MacAndrews & Forbes: Ronald Perelman’s investment vehicle is no stranger to a takeover. The business tried to take the company private in 2009 in a deal that resulted in a lawsuit with the Securities and Exchange Commission, in which the SEC alleged Revlon misled shareholders in connection with the deal. Some sources say Perelman is still interested in running Revlon, and could potentially partner with a private equity firm to take the company private. A comment could not be obtained from MacAndrews & Forbes.

The beauty of the strategic alternatives statement is its vagueness ­— it could yield nothing, or a sale of the entire company or a break up of the brands, experts say. Spinning off brands is not out of the question, sources said. In that vein, reports have been circulating the Revlon has put Almay in play.

“The decision to unbundle the divisions, the brands, has become one of the smart and accepted financial measures to get the most value out of the business and not make a purchaser feel like they’ve got to have both,” said Wendy Liebmann, chief executive officer of WSL Strategic Retail. “At various times over the years they’ve tried to sell off the Almay brand but with no success.”

When Revlon released its latest earnings — including a sharp increase in net income for the quarter to $24.8 million from $2.7 million in the year-ago period — it said that overall sales for the consumer segment, which were up 8.8 percent on a constant currency basis, were offset by lower sales from Almay. That day, Revlon chief executive officer Lorenzo Delpani announced he was stepping down for “personal reasons” and clarified that his decision had “nothing to do with the announcement that MacAndrews & Forbes has made.” Delpani said the business would appoint someone to the position “soon.” Revlon also has a chief financial officer spot to fill.

Those vacancies could affect a deal process, should one be in the works.

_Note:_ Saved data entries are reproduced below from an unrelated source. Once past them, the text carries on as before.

-- ==== Sys2Proof/Machine/Staging.lean ====
section
/-! DEFINITION. The twelve staging commands (R345, R357): records in order, each one item, up to the first refused. -/

namespace Sys2Proof.Machine

/-- What a record answers at staging: an item, or a refusal with its report in place of the staging response (R121). -/
inductive Staged where
  | item (i : Item)
  | bad
  deriving DecidableEq, Repr

def staged (x : Option Item) : Staged :=
  match x with
  | some i => .item i
  | none => .bad

/-- Where a request stands: items now, records staged, and its end when one came: status and, for a cycle, the list. -/
structure StageRun where
  items : List Item
  count : Nat
  stop : Option (BitVec 16 × Option (List Byte))
  deriving DecidableEq, Repr

/-- Stage one record. -/
def stageOne (check : List Item → Option (BitVec 16 × Option (List Byte))) (x : Staged) (r : StageRun) : StageRun :=
  match r.stop with
  | some _ => r
  | none =>
    match x with
    | .bad => { r with stop := some (stBadField, none) }
    | .item i =>
      if !(itemsHold r.items i) && decide (itemLimit ≤ r.items.length) then { r with stop := some (stTxnLimit, none) }
      else
        let items := stageItem r.items i
        match check items with
        | some e => { r with stop := some e }
        | none => ⟨items, r.count + 1, none⟩

/-- The staging response to a run (R357). -/
def StageRun.answer (r : StageRun) : Ans :=
  match r.stop with
  | none => stagingAnswer stOk r.count r.items.length 0xFFFF
  | some (st, none) => stagingAnswer st r.count r.items.length r.count
  | some (st, some report) => ⟨st, report, none⟩

/-- Stage the records of a request in the transaction its header names. -/
def stageAll (check : Device → List Item → Option (BitVec 16 × Option (List Byte))) (xs : List Staged) : Handler := fun r d =>
  match d.openTxn r.code r.session r.txn with
  | none => (some (stagingAnswer stBadField 0 0 0xFFFF), d)
  | some t =>
    let run := xs.foldl (fun a x => stageOne (check d) x a) ⟨t.items, 0, none⟩
    (some run.answer, d.setTxn t.coord t.id fun t => { t with items := run.items })

def noCheck (_ : Device) (_ : List Item) : Option (BitVec 16 × Option (List Byte)) := none

/-- The records of a fixed size. -/
def chunks (n : Nat) : Nat → List Byte → List (List Byte)
  | 0, _ => []
  | k + 1, l => l.take n :: chunks n k (l.drop n)

/-- A staging command with fixed-size records (R357). -/
def stageFixed (size : Nat) (read : List Byte → Option Item)
    (check : Device → List Item → Option (BitVec 16 × Option (List Byte)) := noCheck) (most : Nat := 1008) : Handler := fun r d =>
  let n := r.body.length / size
  if r.body.length % size ≠ 0 ∨ n = 0 ∨ most < n then
    (some (stagingAnswer stBadLength 0 (d.itemCount r.code r.session r.txn) 0xFFFF), d)
  else stageAll check ((chunks size n r.body).map fun l => staged (read l)) r d

def chanConfig : Handler := stageFixed 12 fun l => (readChan l).map fun (n, c) => .chan n c
def chanEnable : Handler := stageFixed 4 fun l => (readEnable l).map fun (n, b) => .enable n b
def pointConfig : Handler := stageFixed 24 fun l => (readPoint l).map fun (p, c) => .point p c
def streamConfig : Handler := stageFixed 16 readStream
def regionConfig : Handler := stageFixed 24 fun l => (readRegion l).map fun (r, c) => .region r c
def tallyConfig : Handler := stageFixed 12 fun l => (readTally l).map fun (p, c) => .tally p c
def aoutConfig : Handler := stageFixed 16 fun l => (readAout l).map fun (a, c) => .aout a c
def densityConfig : Handler := stageFixed 20 fun l => (readMap l).map fun (m, c, clear) => .map m c clear
def trigConfig : Handler := stageFixed 64 fun l => (readUnit l).map fun (u, c) => .unit u c
def shepherdConfig : Handler := stageFixed 64 readShepherd

/-- R121: the graph of the configuration the transaction would produce. [log 58 DEDUCED] -/
def linCheck (d : Device) (items : List Item) : Option (BitVec 16 × Option (List Byte)) :=
  let c := applyItems items d.fw.live
  if c.tempTooLong then some (stBadField, none)
  else
    match c.tempCycle with
    | some l => some (stDependencyCycle, some (cycleReport l))
    | none => none

/-- [log 58 DEDUCED] -/
def linLoad : Handler := stageFixed 120 (fun l => (readLin l).map fun (p, c) => .lin p c) linCheck 8

/-- The items of a `mill.config` request behind their prefixes; none where a size does not match (R363). -/
def millItems : Nat → List Byte → Option (List Staged)
  | 0, _ => none
  | k + 1, l =>
    if l = [] then some []
    else
      let size := u16 l 0
      let body := (l.drop 4).take size
      if l.length < 4 + size then none
      else
        let x : Option Staged :=
          match u8 l 2 with
          | 1 => if size = 48 then some (staged ((readJob body).map fun (j, c) => .job j c)) else none
          | 2 =>
            if size < 12 then none
            else if segEntry (u8 body 2) = 0 then some .bad
            else if size = 12 + segEntry (u8 body 2) * u32 body 8 then some (staged (readSegment body))
            else none
          | _ => some .bad
        match x, millItems k (l.drop (4 + size)) with
        | some x, some xs => some ((if u8 l 3 = 0 then x else .bad) :: xs)
        | _, _ => none

def millConfig : Handler := fun r d =>
  match millItems (r.body.length + 1) r.body with
  | some (x :: xs) => stageAll noCheck (x :: xs) r d
  | _ => (some (stagingAnswer stBadLength 0 (d.itemCount r.code r.session r.txn) 0xFFFF), d)

def execChanConfig (src : ReqSource) (s : State) : Host.Outcome State Fault Refusal := fwRow 0x0301 chanConfig src s
def execChanEnable (src : ReqSource) (s : State) : Host.Outcome State Fault Refusal := fwRow 0x0303 chanEnable src s
def execPointConfig (src : ReqSource) (s : State) : Host.Outcome State Fault Refusal := fwRow 0x0401 pointConfig src s
def execLinLoad (src : ReqSource) (s : State) : Host.Outcome State Fault Refusal := fwRow 0x0501 linLoad src s
def execStreamConfig (src : ReqSource) (s : State) : Host.Outcome State Fault Refusal := fwRow 0x0601 streamConfig src s
def execRegionConfig (src : ReqSource) (s : State) : Host.Outcome State Fault Refusal := fwRow 0x0603 regionConfig src s
def execTallyConfig (src : ReqSource) (s : State) : Host.Outcome State Fault Refusal := fwRow 0x0607 tallyConfig src s
def execAoutConfig (src : ReqSource) (s : State) : Host.Outcome State Fault Refusal := fwRow 0x0608 aoutConfig src s
def execMillConfig (src : ReqSource) (s : State) : Host.Outcome State Fault Refusal := fwRow 0x0701 millConfig src s
def execDensityConfig (src : ReqSource) (s : State) : Host.Outcome State Fault Refusal := fwRow 0x0703 densityConfig src s
def execTrigConfig (src : ReqSource) (s : State) : Host.Outcome State Fault Refusal := fwRow 0x0801 trigConfig src s
def execShepherdConfig (src : ReqSource) (s : State) : Host.Outcome State Fault Refusal := fwRow 0x0906 shepherdConfig src s

end Sys2Proof.Machine
end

While most executives subscribe to the long-held view that a company needs to have a C-suite during a sale process, some say a potential buyer could view the departures as an opportunity. “As long as a process can be run smoothly even without some senior leaders, this…gives the buyer an opportunity to bring in their own team,” said Arash Farin of The Sage Group. A transitioning C-suite could also affect business at the retail level, where other brands could see retail confusion with Revlon’s situation as a chance to move in on shelf space. Who Revlon places as its next ceo could hint at the direction the company’s planning to take — a finance executive may be more apt to “slice and dice” versus another type of leader, Liebmann said.